Source information:
theorem exec_setNet (t : Nat) (src : Src) (h : Hdr) (lo hi : Word) (s : State) :
    exec (.setNet t src h lo hi) s = execSetNet t src h lo hi s := rfl

theorem exec_acceptNext (t : Nat) (src : Src) (h : Hdr) (value : Word) (s : State) :
    exec (.acceptNext t src h value) s = execAcceptNext t src h value s := rfl

theorem exec_laneSignalDetect (t : Nat) (lane : Fin 55) (s : State) :
    exec (.laneSignalDetect t lane) s = execLaneSignalDetect t lane s := rfl

theorem exec_laneBlockLock (t : Nat) (lane : Fin 55) (s : State) :
    exec (.laneBlockLock t lane) s = execLaneBlockLock t lane s := rfl

theorem exec_laneLockLost (t : Nat) (lane : Fin 55) (s : State) :
    exec (.laneLockLost t lane) s = execLaneLockLost t lane s := rfl

theorem exec_rehuntTimeout (t : Nat) (lane : Fin 55) (s : State) :
    exec (.rehuntTimeout t lane) s = execRehuntTimeout t lane s := rfl

theorem exec_train (t : Nat) (lane : Fin 55) (phase caps rate role port count : Byte) (s : State) :
    exec (.train t lane phase caps rate role port count) s = execTrain t lane phase caps rate role port count s := rfl

theorem exec_laneQuietEnd (t : Nat) (lane : Fin 55) (s : State) :
    exec (.laneQuietEnd t lane) s = execLaneQuietEnd t lane s := rfl

theorem exec_laneVerifyPassed (t : Nat) (lane : Fin 55) (s : State) :
    exec (.laneVerifyPassed t lane) s = execLaneVerifyPassed t lane s := rfl

theorem exec_laneAttemptTimeout (t : Nat) (lane : Fin 55) (s : State) :
    exec (.laneAttemptTimeout t lane) s = execLaneAttemptTimeout t lane s := rfl

theorem exec_laneFailedHoldEnd (t : Nat) (lane : Fin 55) (s : State) :
    exec (.laneFailedHoldEnd t lane) s = execLaneFailedHoldEnd t lane s := rfl

theorem exec_laneIdleTimeout (t : Nat) (lane : Fin 55) (s : State) :
    exec (.laneIdleTimeout t lane) s = execLaneIdleTimeout t lane s := rfl

theorem exec_wake (t : Nat) (lane : Fin 55) (s : State) :
    exec (.wake t lane) s = execWake t lane s := rfl

theorem exec_laneWakeTimeout (t : Nat) (lane : Fin 55) (s : State) :
    exec (.laneWakeTimeout t lane) s = execLaneWakeTimeout t lane s := rfl

theorem exec_laneFrameTransmit (t : Nat) (lane : Fin 55) (s : State) :
    exec (.laneFrameTransmit t lane) s = execLaneFrameTransmit t lane s := rfl

theorem exec_ack (t : Nat) (lane : Fin 55) (seq : Byte) (s : State) :
    exec (.ack t lane seq) s = execAck t lane seq s := rfl

theorem exec_nak (t : Nat) (lane : Fin 55) (seq : Byte) (s : State) :
    exec (.nak t lane seq) s = execNak t lane seq s := rfl

theorem exec_replayTimeout (t : Nat) (lane : Fin 55) (s : State) :
    exec (.replayTimeout t lane) s = execReplayTimeout t lane s := rfl

theorem exec_douse (t : Nat) (lane : Fin 55) (index level epoch : Byte) (node : BitVec 16) (s : State) :
    exec (.douse t lane index level epoch node) s = execDouse t lane index level epoch node s := rfl

theorem exec_unitCommand (t : Nat) (lane : Fin 55) (f : RxFrame) (s : State) :
    exec (.unitCommand t lane f) s = execUnitCommand t lane f s := rfl

theorem exec_sample (t : Nat) (lane : Fin 55) (f : RxFrame) (s : State) :
    exec (.sample t lane f) s = execSample t lane f s := rfl

theorem exec_unitState (t : Nat) (lane : Fin 55) (f : RxFrame) (s : State) :
    exec (.unitState t lane f) s = execUnitState t lane f s := rfl

theorem exec_wick (t : Nat) (lane : Fin 55) (f : RxFrame) (s : State) :
    exec (.wick t lane f) s = execWick t lane f s := rfl

theorem exec_timeSync (t : Nat) (lane : Fin 55) (f : RxFrame) (s : State) :
    exec (.timeSync t lane f) s = execTimeSync t lane f s := rfl

theorem exec_timeResp (t : Nat) (lane : Fin 55) (f : RxFrame) (s : State) :
    exec (.timeResp t lane f) s = execTimeResp t lane f s := rfl

theorem exec_manageReq (t : Nat) (lane : Fin 55) (f : RxFrame) (s : State) :
    exec (.manageReq t lane f) s = execManageReq t lane f s := rfl

theorem exec_manageResp (t : Nat) (lane : Fin 55) (f : RxFrame) (s : State) :
    exec (.manageResp t lane f) s = execManageResp t lane f s := rfl

theorem exec_manageReassemblyTimeout (t : Nat) (srcNode msgId : BitVec 16) (s : State) :
    exec (.manageReassemblyTimeout t srcNode msgId) s = execManageReassemblyTimeout t srcNode msgId s := rfl

theorem exec_health (t : Nat) (lane : Fin 55) (f : RxFrame) (s : State) :
    exec (.health t lane f) s = execHealth t lane f s := rfl

theorem exec_stateCopy (t : Nat) (lane : Fin 55) (f : RxFrame) (s : State) :
    exec (.stateCopy t lane f) s = execStateCopy t lane f s := rfl

theorem exec_digest (t : Nat) (lane : Fin 55) (f : RxFrame) (s : State) :
    exec (.digest t lane f) s = execDigest t lane f s := rfl

theorem exec_telemetry (t : Nat) (lane : Fin 55) (f : RxFrame) (s : State) :
    exec (.telemetry t lane f) s = execTelemetry t lane f s := rfl

theorem exec_event (t : Nat) (lane : Fin 55) (f : RxFrame) (s : State) :
    exec (.event t lane f) s = execEvent t lane f s := rfl

theorem exec_pilotReplay (t : Nat) (s : State) :
    exec (.pilotReplay t) s = execPilotReplay t s := rfl

theorem exec_selftestDone (t : Nat) (passed : Bool) (s : State) :
    exec (.selftestDone t passed) s = execSelftestDone t passed s := rfl

theorem exec_flameSelftestTimeout (t : Nat) (s : State) :
    exec (.flameSelftestTimeout t) s = execFlameSelftestTimeout t s := rfl

theorem exec_testSlice (t : Nat) (passed : Bool) (s : State) :
    exec (.testSlice t passed) s = execTestSlice t passed s := rfl

theorem exec_pilotReportSend (t : Nat) (s : State) :
    exec (.pilotReportSend t) s = execPilotReportSend t s := rfl

theorem exec_standbyLoopbackTest (t : Nat) (failed : BitVec 55) (s : State) :
    exec (.standbyLoopbackTest t failed) s = execStandbyLoopbackTest t failed s := rfl

theorem exec_twinLinkLost (t : Nat) (s : State) :
    exec (.twinLinkLost t) s = execTwinLinkLost t s := rfl

theorem exec_leaseExpiry (t : Nat) (s : State) :
    exec (.leaseExpiry t) s = execLeaseExpiry t s := rfl

theorem exec_mailboxWrite (t : Nat) (src : Src) (h : Hdr) (words : List Word) (s : State) :
    exec (.mailboxWrite t src h words) s = execMailboxWrite t src h words s := rfl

Exercise brief:
Each line from the top of the entries above through the line containing "exec (.rehuntTimeout t" must be transcribed exactly, and no other line may appear.

Response:
theorem exec_setNet (t : Nat) (src : Src) (h : Hdr) (lo hi : Word) (s : State) :
    exec (.setNet t src h lo hi) s = execSetNet t src h lo hi s := rfl

theorem exec_acceptNext (t : Nat) (src : Src) (h : Hdr) (value : Word) (s : State) :
    exec (.acceptNext t src h value) s = execAcceptNext t src h value s := rfl

theorem exec_laneSignalDetect (t : Nat) (lane : Fin 55) (s : State) :
    exec (.laneSignalDetect t lane) s = execLaneSignalDetect t lane s := rfl

theorem exec_laneBlockLock (t : Nat) (lane : Fin 55) (s : State) :
    exec (.laneBlockLock t lane) s = execLaneBlockLock t lane s := rfl

theorem exec_laneLockLost (t : Nat) (lane : Fin 55) (s : State) :
    exec (.laneLockLost t lane) s = execLaneLockLost t lane s := rfl

theorem exec_rehuntTimeout (t : Nat) (lane : Fin 55) (s : State) :
    exec (.rehuntTimeout t lane) s = execRehuntTimeout t lane s := rfl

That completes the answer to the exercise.